Tensor Trust: Interpretable Prompt Injection Attacks from an Online Game

While Large Language Models (LLMs) are increasingly being used in real-world applications, they remain vulnerable to prompt injection attacks: malicious third party prompts that subvert the intent of the system designer. To help researchers study this problem, we present a dataset of over 126,000 prompt injection attacks and 46,000 prompt-based "defenses" against prompt injection, all created by players of an online game called Tensor Trust. To the best of our knowledge, this is currently the largest dataset of human-generated adversarial examples for instruction-following LLMs. The attacks in our dataset have a lot of easily interpretable stucture, and shed light on the weaknesses of LLMs. We also use the dataset to create a benchmark for resistance to two types of prompt injection, which we refer to as prompt extraction and prompt hijacking. Our benchmark results show that many models are vulnerable to the attack strategies in the Tensor Trust dataset. Furthermore, we show that some attack strategies from the dataset generalize to deployed LLM-based applications, even though they have a very different set of constraints to the game. We release all data and source code at https://tensortrust.ai/paper

imitation: Clean Imitation Learning Implementations

imitation provides open-source implementations of imitation and reward learning algorithms in PyTorch. We include three inverse reinforcement learning (IRL) algorithms, three imitation learning algorithms and a preference comparison algorithm. The implementations have been benchmarked against previous results, and automated tests cover 98% of the code. Moreover, the algorithms are implemented in a modular fashion, making it simple to develop novel algorithms in the framework. Our source code, including documentation and examples, is available at https://github.com/HumanCompatibleAI/imitation

An Empirical Investigation of Representation Learning for Imitation

Imitation learning often needs a large demonstration set in order to handle the full range of situations that an agent might find itself in during deployment. However, collecting expert demonstrations can be expensive. Recent work in vision, reinforcement learning, and NLP has shown that auxiliary representation learning objectives can reduce the need for large amounts of expensive, task-specific data. Our Empirical Investigation of Representation Learning for Imitation (EIRLI) investigates whether similar benefits apply to imitation learning. We propose a modular framework for constructing representation learning algorithms, then use our framework to evaluate the utility of representation learning for imitation across several environment suites. In the settings we evaluate, we find that existing algorithms for image-based representation learning provide limited value relative to a well-tuned baseline with image augmentations. To explain this result, we investigate differences between imitation learning and other settings where representation learning has provided significant benefit, such as image classification. Finally, we release a well-documented codebase which both replicates our findings and provides a modular framework for creating new representation learning algorithms out of reusable components.
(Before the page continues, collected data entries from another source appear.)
-- ==== Sys2Proof/Tests/Slice0.lean ====
section
/-!
SUPPORT. Tests of the model. Every expected value is from `95_test_vectors.md` or from a rule's own table or example; then,
for each statement with hypotheses, a state and operands that meet them together, at the edges of its ranges.
-/

-- Each test is checked by the kernel; one after another they need few threads.
set_option Elab.async false

namespace Sys2Proof.Tests

open Sys2Proof.Machine

/-- The next state of an outcome. -/
def nextOf : Host.Outcome State Fault Refusal → Option State
  | .next t => some t
  | .fault _ => none
  | .refused _ => none

/-- The reset state with IN written. -/
def withInput (bytes : List Byte) : State := State.reset.setIn bytes

/-- The reset state with PKT written. -/
def withPacket (p : Packet) : State := State.reset.setPkt (packetPkt p)

/-! ### Decoding: each word written out from R70 and R71 (`RSV` five zeros, then `OP`) -/

theorem test_decode_crc8 : decodeWord 0b00000000 = .ok .crc8 := by rfl

theorem test_decode_stuff : decodeWord 0b00000001 = .ok .stuff := by rfl

theorem test_decode_destuff : decodeWord 0b00000010 = .ok .destuff := by rfl

theorem test_decode_encode : decodeWord 0b00000011 = .ok .encode := by rfl

theorem test_decode_decode : decodeWord 0b00000100 = .ok .decode := by rfl

theorem test_decode_op5_reserved : decodeWord 0b00000101 = .error .reservedOp := by rfl

theorem test_decode_op7_reserved : decodeWord 0b00000111 = .error .reservedOp := by rfl

theorem test_decode_rsv1_reserved : decodeWord 0b00001000 = .error .reservedBits := by rfl

theorem test_decode_ff_reserved : decodeWord 0b11111111 = .error .reservedBits := by rfl

theorem test_table_word : decodeTableWord 8 4 = some .decode := by rfl

/-- R72 by its definition: 251 words are reserved, not the 248 its last sentence counts (log 6). -/
theorem test_reserved_count :
    ((List.range 256).filter (fun w => !(decodeWord (BitVec.ofNat 8 w)).isOk)).length = 251 := by
  decide +kernel

/-! ### Well-formedness: a term each check refuses, and one it takes (R56) -/

theorem test_wrin_too_long_ill_formed :
    (Action.wrin (List.replicate (Config.inCap + 1) 0)).wellFormed = false := by
  simp [Action.wellFormed]

theorem test_wrin_517_well_formed : (Action.wrin (List.replicate 517 0)).wellFormed = true := by
  unfold Action.wellFormed
  exact decide_eq_true (le_inCap (Nat.le_of_eq List.length_replicate))

theorem test_wrpkt_256_ill_formed :
    (Action.wrpkt ⟨none, 0, some (List.replicate 256 0)⟩).wellFormed = false := by decide +kernel

theorem test_wrpkt_255_well_formed :
    (Action.wrpkt ⟨none, 0, some (List.replicate 255 0)⟩).wellFormed = true := by decide +kernel

/-! ### CRC-8 (section 2) -/

/-- S1. -/
theorem test_crc8_s1 :
    (nextOf (exec .crc8 (withInput [1, 2, 3, 4, 5]))).map (fun t => (t.crcOut, t.status, t.out)) =
      some (0xD6, 0x0, []) := by decide +kernel

/-- S10, and the table `T` of section 2.2 at 0x01 and 0x80. -/
theorem test_crc_empty_and_table : crc8 [] = 0xDE ∧ crcByte 0x00 0x01 = 0x5E ∧ crcByte 0x00 0x80 = 0x8C := by
  decide +kernel

/-! ### STUFF and DESTUFF (section 3) -/

theorem test_stuff_escapes :
    (nextOf (exec .stuff (withInput [0xC0, 0xDB, 0xDC, 0xC0, 0xDD]))).map (fun t => (t.out, t.status)) =
      some ([0xC0, 0xDB, 0xDD, 0xDC, 0xDB, 0xDC, 0xDD], 0x0) := by decide +kernel

theorem test_stuff_empty :
    (nextOf (exec .stuff (withInput []))).map (fun t => (t.out, t.status)) = some ([], 0x8) := by
  decide +kernel

theorem test_destuff_pairs :
    (nextOf (exec .destuff (withInput [0xDB, 0xDC, 0xDB, 0xDD]))).map (fun t => (t.out, t.status)) =
      some ([0xC0, 0xDB], 0x0) := by decide +kernel

/-- The leftmost bad escape wins over the later truncated one. -/
theorem test_destuff_leftmost_error :
    (nextOf (exec .destuff (withInput [0x01, 0xDB, 0x00, 0xDB]))).map (fun t => (t.out, t.status)) =
      some ([], 0x3) := by decide +kernel

/-! ### ENCODE (section 4) -/

/-- S3. -/
theorem test_encode_s3 :
    (nextOf (exec .encode (withPacket ⟨some 0x12, 0x03, some [0x00, 0xEB]⟩))).map (fun t => (t.out, t.status)) =
      some ([0xC0, 0x92, 0x03, 0x02, 0x00, 0xEB, 0x72], 0x0) := by decide +kernel

/-- `PKT_ADDR` is ignored when absent. -/
theorem test_encode_ignores_absent_addr :
    (nextOf (exec .encode (State.reset.setPkt ⟨false, 0xFF, 0x00, false, []⟩))).map (fun t => (t.out, t.status)) =
      some ([0xC0, 0x00, 0x00, 0xBE], 0x0) := by decide +kernel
A Primer on Maximum Causal Entropy Inverse Reinforcement Learning

Inverse Reinforcement Learning (IRL) algorithms infer a reward function that explains demonstrations provided by an expert acting in the environment. Maximum Causal Entropy (MCE) IRL is currently the most popular formulation of IRL, with numerous extensions. In this tutorial, we present a compressed derivation of MCE IRL and the key results from contemporary implementations of MCE IRL algorithms. We hope this will serve both as an introductory resource for those new to the field, and as a concise reference for those already familiar with these topics.